Try looking in C:{username}\AppData\Roaming\Spore Creature Creator\ (that's for Vista). In XP it should be something like Application Data, but I have no install here on XP at this time. By default, the app data folder is hidden in both XP and Vista (Microsoft calls it a system folder, and says you could damage your system).

The other directory in User Data, in Documents\My Spore Creations, just contains pictures and videos you make.
77  Serious Business / Spore Discussions / Re: MASSIVE SECURITY HAZARD in Spore! on: 2008 June 20, 05:07:14
I have seen and accessed creatures from other users, so I know the process and have some of the files. I am of the belief the creature is downloaded separately after the picture is dropped on the application, but the data does compress well, WinRar got it down to 3K from 30K, so it could be incorporated in the PNG file. I don't have anything to parse a PNG file with here to separate the pixel data from any other.

Regardless of what is in the PNG file, after whatever download process the data is placed in .package files in your user directory. This is where I am viewing the data, and where the program accesses it from, after decompressing it.

Anyway, enjoy your morning, old grouchy-grouch.
78  Serious Business / Spore Discussions / Re: MASSIVE SECURITY HAZARD in Spore! on: 2008 June 20, 04:17:10
I have been looking deeply into the very soul of these files. Smiley

I do not doubt that the program "phones home" when installed, that was foretold. I will trust others efforts to prove it was SecuRom that did it, that was foretold.

The creature data itself is inserted into .package files, in the new DBPF V2. The decompression code Dizzy wrote for the extract program (in the bowels), with minor modifications to the source, works on the compressed parts, although I have an all new parser for the V2 files. My thanks to Dizzy for the posting the source.

The main part of the creature data itself is an xml 1.0 file, uncompressed about 30K (my example critter). In the packages is/are sections(s) with the username and creature name, in unicode. While one user is hardly proof, the user name in there is the user name part of the account (sans the email domain) I made at the Spore site.

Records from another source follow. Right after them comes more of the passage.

theorem test_step_addi_to_slli :
    gives 32 0x80000093 bench (fun t => t.rx 1#5 == 0xFFFFFFFFFFFFF800#64 && t.pc == 0x1004#64) ∧
    gives 32 0x00012093 (bench.wx 2#5 0x8000000000000000#64) (fun t => t.rx 1#5 == 0x1#64 && t.pc == 0x1004#64) ∧
    gives 32 0xFFF13093 (bench.wx 2#5 0xFFFFFFFFFFFFFFFE#64) (fun t => t.rx 1#5 == 0x1#64 && t.pc == 0x1004#64) ∧
    gives 32 0xFFF14093 (bench.wx 2#5 0x5555#64) (fun t => t.rx 1#5 == 0xFFFFFFFFFFFFAAAA#64 && t.pc == 0x1004#64) ∧
    gives 32 0x80016093 (bench.wx 2#5 0x1#64) (fun t => t.rx 1#5 == 0xFFFFFFFFFFFFF801#64 && t.pc == 0x1004#64) ∧
    gives 32 0xFF017093 (bench.wx 2#5 0x12345678#64) (fun t => t.rx 1#5 == 0x12345670#64 && t.pc == 0x1004#64) ∧
    gives 32 0x02011093 (bench.wx 2#5 0xFFFFFFFF#64)
      (fun t => t.rx 1#5 == 0xFFFFFFFF00000000#64 && t.pc == 0x1004#64) := by decide

theorem test_step_srli_to_srai :
    gives 32 0x03F15093 (bench.wx 2#5 0x8000000000000000#64) (fun t => t.rx 1#5 == 0x1#64 && t.pc == 0x1004#64) ∧
    gives 32 0x43F15093 (bench.wx 2#5 0x8000000000000000#64)
      (fun t => t.rx 1#5 == 0xFFFFFFFFFFFFFFFF#64 && t.pc == 0x1004#64) := by decide

theorem test_step_add_to_srl :
    gives 32 0x003100B3 ((bench.wx 2#5 0x8000000000000000#64).wx 3#5 0x8000000000000000#64)
      (fun t => t.rx 1#5 == 0x0#64 && t.pc == 0x1004#64) ∧
    gives 32 0x402100B3 (bench.wx 2#5 0x5#64) (fun t => t.rx 1#5 == 0x0#64 && t.pc == 0x1004#64) ∧
    gives 32 0x003110B3 ((bench.wx 2#5 0x1#64).wx 3#5 0x40#64) (fun t => t.rx 1#5 == 0x1#64 && t.pc == 0x1004#64) ∧
    gives 32 0x003120B3 ((bench.wx 2#5 0xFFFFFFFFFFFFFFFF#64).wx 3#5 0xFFFFFFFFFFFFFFFF#64)
      (fun t => t.rx 1#5 == 0x0#64 && t.pc == 0x1004#64) ∧
    gives 32 0x003030B3 (bench.wx 3#5 0x5#64) (fun t => t.rx 1#5 == 0x1#64 && t.pc == 0x1004#64) ∧
    gives 32 0x002140B3 (bench.wx 2#5 0xDEADBEEF#64) (fun t => t.rx 1#5 == 0x0#64 && t.pc == 0x1004#64) ∧
    gives 32 0x003150B3 ((bench.wx 2#5 0xF0#64).wx 3#5 0xFFFFFFFFFFFFFFC4#64)
      (fun t => t.rx 1#5 == 0xF#64 && t.pc == 0x1004#64) := by decide

theorem test_step_sra_to_and :
    gives 32 0x403150B3 ((bench.wx 2#5 0xFFFFFFFFFFFFFF00#64).wx 3#5 0x4#64)
      (fun t => t.rx 1#5 == 0xFFFFFFFFFFFFFFF0#64 && t.pc == 0x1004#64) ∧
    gives 32 0x003160B3 ((bench.wx 2#5 0xF000000000000000#64).wx 3#5 0x1#64)
      (fun t => t.rx 1#5 == 0xF000000000000001#64 && t.pc == 0x1004#64) ∧
    gives 32 0x003170B3 ((bench.wx 2#5 0xFFFFFFFFFFFFFFFF#64).wx 3#5 0xFF00FF00FF00FF#64)
      (fun t => t.rx 1#5 == 0xFF00FF00FF00FF#64 && t.pc == 0x1004#64) := by decide

theorem test_step_fence_to_ebreak :
    gives 32 0x0330000F bench (fun t => t.pc == 0x1004#64) ∧
    gives 32 0x0000100F bench (fun t => t.pc == 0x1004#64) ∧
    gives 32 0x00000073 ((bench.wx 17#5 0x5D#64).wx 10#5 0x0#64)
      (stops (.syscall 93#64 0#64 0#64 0#64 0#64 0#64 0#64) 0x1000#64) ∧
    gives 32 0x00100073 bench (stops (.breakpoint) 0x1000#64) := by decide

theorem test_step_addiw_to_sllw :
    gives 32 0x0001009B (bench.wx 2#5 0xFFFFFFFF#64)
      (fun t => t.rx 1#5 == 0xFFFFFFFFFFFFFFFF#64 && t.pc == 0x1004#64) ∧
    gives 32 0x01F1109B (bench.wx 2#5 0x3#64) (fun t => t.rx 1#5 == 0xFFFFFFFF80000000#64 && t.pc == 0x1004#64) ∧
    gives 32 0x0001509B (bench.wx 2#5 0x80000000#64)
      (fun t => t.rx 1#5 == 0xFFFFFFFF80000000#64 && t.pc == 0x1004#64) ∧
    gives 32 0x41F1509B (bench.wx 2#5 0x80000000#64)
      (fun t => t.rx 1#5 == 0xFFFFFFFFFFFFFFFF#64 && t.pc == 0x1004#64) ∧
    gives 32 0x003100BB ((bench.wx 2#5 0xFFFFFFFF#64).wx 3#5 0x1#64)
      (fun t => t.rx 1#5 == 0x0#64 && t.pc == 0x1004#64) ∧
    gives 32 0x403100BB ((bench.wx 2#5 0x80000000#64).wx 3#5 0x1#64)
      (fun t => t.rx 1#5 == 0x7FFFFFFF#64 && t.pc == 0x1004#64) ∧
    gives 32 0x003110BB ((bench.wx 2#5 0x1#64).wx 3#5 0x20#64) (fun t => t.rx 1#5 == 0x1#64 && t.pc == 0x1004#64) := by decide

theorem test_step_srlw_to_sraw :
    gives 32 0x003150BB ((bench.wx 2#5 0xFFFFFFFF00000010#64).wx 3#5 0x4#64)
      (fun t => t.rx 1#5 == 0x1#64 && t.pc == 0x1004#64) ∧
    gives 32 0x403150BB ((bench.wx 2#5 0xF0000000#64).wx 3#5 0x24#64)
      (fun t => t.rx 1#5 == 0xFFFFFFFFFF000000#64 && t.pc == 0x1004#64) := by decide

theorem test_step_mul_to_rem :
    gives 32 0x023100B3 ((bench.wx 2#5 0x8000000000000000#64).wx 3#5 0xFFFFFFFFFFFFFFFF#64)
      (fun t => t.rx 1#5 == 0x8000000000000000#64 && t.pc == 0x1004#64) ∧
    gives 32 0x023110B3 ((bench.wx 2#5 0xFFFFFFFFFFFFFFFF#64).wx 3#5 0xFFFFFFFFFFFFFFFF#64)
      (fun t => t.rx 1#5 == 0x0#64 && t.pc == 0x1004#64) ∧
    gives 32 0x023120B3 ((bench.wx 2#5 0xFFFFFFFFFFFFFFFE#64).wx 3#5 0x8000000000000000#64)
      (fun t => t.rx 1#5 == 0xFFFFFFFFFFFFFFFF#64 && t.pc == 0x1004#64) ∧
    gives 32 0x023130B3 ((bench.wx 2#5 0xFFFFFFFFFFFFFFFF#64).wx 3#5 0x2#64)
      (fun t => t.rx 1#5 == 0x1#64 && t.pc == 0x1004#64) ∧
    gives 32 0x023140B3 ((bench.wx 2#5 0x7#64).wx 3#5 0xFFFFFFFFFFFFFFFE#64)
      (fun t => t.rx 1#5 == 0xFFFFFFFFFFFFFFFD#64 && t.pc == 0x1004#64) ∧
    gives 32 0x023150B3 ((bench.wx 2#5 0xFFFFFFFFFFFFFFFF#64).wx 3#5 0x10#64)
      (fun t => t.rx 1#5 == 0xFFFFFFFFFFFFFFF#64 && t.pc == 0x1004#64) ∧
    gives 32 0x023160B3 ((bench.wx 2#5 0x7#64).wx 3#5 0xFFFFFFFFFFFFFFFE#64)
      (fun t => t.rx 1#5 == 0x1#64 && t.pc == 0x1004#64) := by decide

theorem test_step_remu_to_remuw :
    gives 32 0x023170B3 ((bench.wx 2#5 0xFFFFFFFFFFFFFFFF#64).wx 3#5 0xA#64)
      (fun t => t.rx 1#5 == 0x5#64 && t.pc == 0x1004#64) ∧
    gives 32 0x023100BB ((bench.wx 2#5 0x12345678FFFFFFFF#64).wx 3#5 0xABCDEF0000000003#64)
      (fun t => t.rx 1#5 == 0xFFFFFFFFFFFFFFFD#64 && t.pc == 0x1004#64) ∧
    gives 32 0x023140BB ((bench.wx 2#5 0x80000000#64).wx 3#5 0xFFFFFFFF#64)
      (fun t => t.rx 1#5 == 0xFFFFFFFF80000000#64 && t.pc == 0x1004#64) ∧
    gives 32 0x023150BB ((bench.wx 2#5 0xFFFFFFFE#64).wx 3#5 0x2#64)
      (fun t => t.rx 1#5 == 0x7FFFFFFF#64 && t.pc == 0x1004#64) ∧
    gives 32 0x023160BB ((bench.wx 2#5 0x80000000#64).wx 3#5 0xFFFFFFFFFFFFFFFF#64)
      (fun t => t.rx 1#5 == 0x0#64 && t.pc == 0x1004#64) ∧
    gives 32 0x023170BB ((bench.wx 2#5 0x180000005#64).wx 3#5 0x80000000#64)
      (fun t => t.rx 1#5 == 0x5#64 && t.pc == 0x1004#64) := by decide

theorem test_step_lrW_to_scD :
    gives 32 0x100120AF (poke ((bench.wx 2#5 0x3000#64).wx 3#5 0x5#64) 0x3000#64 4 0x80000000#64)
      (fun t => t.rx 1#5 == 0xFFFFFFFF80000000#64 && t.pc == 0x1004#64) ∧
    gives 32 0x183120AF (poke ((bench.wx 2#5 0x3000#64).wx 3#5 0x5#64) 0x3000#64 4 0x80000000#64)
      (fun t => t.rx 1#5 == 0x0#64 && memRead t.mem 0x3000#64 4 == 0x5#64 && t.pc == 0x1004#64) ∧
    gives 32 0x100130AF (poke (bench.wx 2#5 0x4000#64) 0x4000#64 1 0x7#64)
      (fun t => t.rx 1#5 == 0x7#64 && t.pc == 0x1004#64) ∧
    gives 32 0x183130AF (((reserving bench (some ⟨0x3000#64, 8⟩)).wx 2#5 0x3000#64).wx 3#5 0x5#64)
      (fun t => t.rx 1#5 == 0x0#64 && memRead t.mem 0x3000#64 8 == 0x5#64 && t.resv == none && t.pc == 0x1004#64) := by decide

theorem test_step_amoswapW_to_amomaxW :
    gives 32 0x0831202F (poke ((bench.wx 2#5 0x3000#64).wx 3#5 0x5#64) 0x3000#64 4 0x80000000#64)
      (fun t => t.rx 0#5 == 0x0#64 && memRead t.mem 0x3000#64 4 == 0x5#64 && t.pc == 0x1004#64) ∧
    gives 32 0x003120AF (poke ((bench.wx 2#5 0x3000#64).wx 3#5 0x5#64) 0x3000#64 4 0x80000000#64)
      (fun t => t.rx 1#5 == 0xFFFFFFFF80000000#64 && memRead t.mem 0x3000#64 4 == 0x80000005#64 && t.pc == 0x1004#64) ∧
    gives 32 0x203120AF (poke ((bench.wx 2#5 0x3000#64).wx 3#5 0x5#64) 0x3000#64 4 0x80000000#64)
      (fun t => t.rx 1#5 == 0xFFFFFFFF80000000#64 && memRead t.mem 0x3000#64 4 == 0x80000005#64 && t.pc == 0x1004#64) ∧
    gives 32 0x603120AF (poke ((bench.wx 2#5 0x3000#64).wx 3#5 0x5#64) 0x3000#64 4 0x80000000#64)
      (fun t => t.rx 1#5 == 0xFFFFFFFF80000000#64 && memRead t.mem 0x3000#64 4 == 0x0#64 && t.pc == 0x1004#64) ∧
    gives 32 0x403120AF (poke ((bench.wx 2#5 0x3000#64).wx 3#5 0x5#64) 0x3000#64 4 0x80000000#64)
      (fun t => t.rx 1#5 == 0xFFFFFFFF80000000#64 && memRead t.mem 0x3000#64 4 == 0x80000005#64 && t.pc == 0x1004#64) ∧
    gives 32 0x803120AF (poke ((bench.wx 2#5 0x3000#64).wx 3#5 0x5#64) 0x3000#64 4 0x80000000#64)
      (fun t => t.rx 1#5 == 0xFFFFFFFF80000000#64 && memRead t.mem 0x3000#64 4 == 0x80000000#64 && t.pc == 0x1004#64) ∧
    gives 32 0xA03120AF (poke ((bench.wx 2#5 0x3000#64).wx 3#5 0x5#64) 0x3000#64 4 0x80000000#64)
      (fun t => t.rx 1#5 == 0xFFFFFFFF80000000#64 && memRead t.mem 0x3000#64 4 == 0x5#64 && t.pc == 0x1004#64) := by decide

So I believe that when creatures are "published" the data uploaded includes the user name from the account, and the creature name, and that when the small PNG file is dropped onto the application by a different user, the data for the creature is downloaded and inserted into a package file, together with other creatures. That downloaded data includes the user name, compressed with the same 'QFS' method used on The Sims 2.

So I disagree with the "massive security leak" part. The rest of the issues about working with the program online and unblocked by a firewall are certainly valid points for people to watch, especially with installations that were not done with "gen-u-wine EA advantage" materials.
79  Serious Business / Spore Discussions / Re: MASSIVE SECURITY HAZARD in Spore! on: 2008 June 20, 01:02:14
What is the preferred method of extracting the creature data from the PNG file so that it can be examined?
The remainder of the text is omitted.